Problem to solve: For each line of the listing that includes the word "registers", show the whole line.

========

-- ==== Sys2Proof/Machine/Step.lean ====
section
/-! DEFINITION. Step.lean: one step takes the command at the front of the queue; with no command waiting, one beat passes
(log entry 1). -/

namespace Sys2Proof.Machine

/-- One step of the device. -/
def step (s : State) : Host.Outcome State Fault Refusal :=
  match s.pending with
  | [] => .next (beat s)
  | c :: r => exec c { s with pending := r }

/-- The command that a word spells put at the front of the queue; a word that spells none leaves the state as it is. -/
def State.withFetchWord (s : State) (nbits w : Nat) : State :=
  match Sys2Proof.decodeTableWord nbits w with
  | some c => { s with pending := c :: s.pending }
  | none => s

end Sys2Proof.Machine
end

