-- ==== Sys2Proof/Certificates/Slice0/Obligations.lean ====
section
/-! DEFINITION. Obligations.lean: what is claimed of the model, one definition each. -/

open Sys2Proof Sys2Proof.Machine

/-! ### Steps and registers -/

/-- A step takes the command at the front of the queue: it is `exec` of that command on the state with the queue's
rest. -/
def Obligations.StepTakesFront : Prop :=
  ∀ (c : Instr) (s : State), step { s with pending := c :: s.pending } = exec c s

/-- With no command waiting a beat passes (log entry 1, the model's choice). Of a live device on which no digit core
executes, no slide channel and no copy of a task is at work, no register write of an engine waits for the beat's end, no
frame is sent and no proof runs, the counter advances by one (R335) and of the rest of the state only the arrays' beat counts, accounting,
registers, power accounting and free values drawn can change, and of the cores the mark of work taken up since the last
beat; a frozen device only grows older, its readout port sending on, and what the host waits for is aborted (R465, R467,
R469, R474); one whose clocks stand still does not change but for that port. -/
def Obligations.IdleStepIsBeat : Prop :=
  ∀ s : State, s.pending = [] → ∃ t, step s = .next t ∧
    (s.live = true → (∀ k : Fin 16, executes s k = false) → (∀ e < 20, slideQuiet s e = true) →
      (∀ k n, (taskAt s k n).copies = []) → (∀ c < 24, (s.proof c).running = none) → s.integ.batch = none →
      s.regWrites = [] → s.dbg.stream = none →
      t.counter = s.counter + 1 ∧ (∀ k < 16, t.core k = { s.core k with stirred := false }) ∧
        t = { s with
          counter := t.counter, arrays := t.arrays, acct := t.acct, power := t.power, regs := t.regs, free := t.free,
          cores := t.cores }) ∧
    (s.dbg.frozen = true → t.dbg.frozenFor = s.dbg.frozenFor + 1 ∧ (∀ x ∈ t.host.held, x.write = true) ∧
      ((∃ x ∈ s.host.held, x.write = false) → t.host.reply = some ⟨.abort, []⟩) ∧
      (s.dbg.stream = none → (∀ x ∈ s.host.held, x.write = true) →
        t = s.onDbg fun d => { d with frozenFor := d.frozenFor + 1 })) ∧
    (s.dbg.frozen = false → s.locked = false → t = streamBeat s ∧ (s.dbg.stream = none → t = s))

/-- A register access is of an aligned word (R4): at an offset that is no multiple of 4 the five register commands
stop. Every command of the table completes otherwise: whatever the state and its other operands, it answers a next
state. -/
def Obligations.MisalignedAccessStops : Prop :=
  ∀ (s : State) (src : Writer) (o : BitVec 26) (v : Word),
    (o.toNat % 4 ≠ 0 → ∀ i ∈ [Instr.registerWrite src o v, .registerRead o, .commit src o v, .bcastWrite src o v,
      .bcastRead o], exec i s = .fault .unalignedRegisterAccess) ∧
    ∀ i : Instr, ((i = .registerWrite src o v ∨ i = .registerRead o ∨ i = .commit src o v ∨ i = .bcastWrite src o v ∨
        i = .bcastRead o) ∧ o.toNat % 4 = 0 ∨
      ∀ (src : Writer) (o : BitVec 26) (v : Word), i ≠ .registerWrite src o v ∧ i ≠ .registerRead o ∧
        i ≠ .commit src o v ∧ i ≠ .bcastWrite src o v ∧ i ≠ .bcastRead o) → ∃ t, exec i s = .next t

/-- A reserved address reads as 0 and takes no write; neither sets an error, and the access completes normally (R34).
-/
def Obligations.ReservedAddress : Prop :=
  ∀ (s : State) (src : Writer) (o : BitVec 26) (v : Word), HostUp s → o.toNat % 4 = 0 → regAt o.toNat = none →
    Unicast s o.toNat →
    exec (.registerWrite src o v) s = .next s ∧
    Gives (.registerRead o) s fun t => Returns t 0 ∧ t.regs = s.regs ∧ t.integ = s.integ ∧ t.sent = s.sent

========

Exercise result:
/-! ### Steps and registers -/
registers, power accounting and free values drawn can change, and of the cores the mark of work taken up since the last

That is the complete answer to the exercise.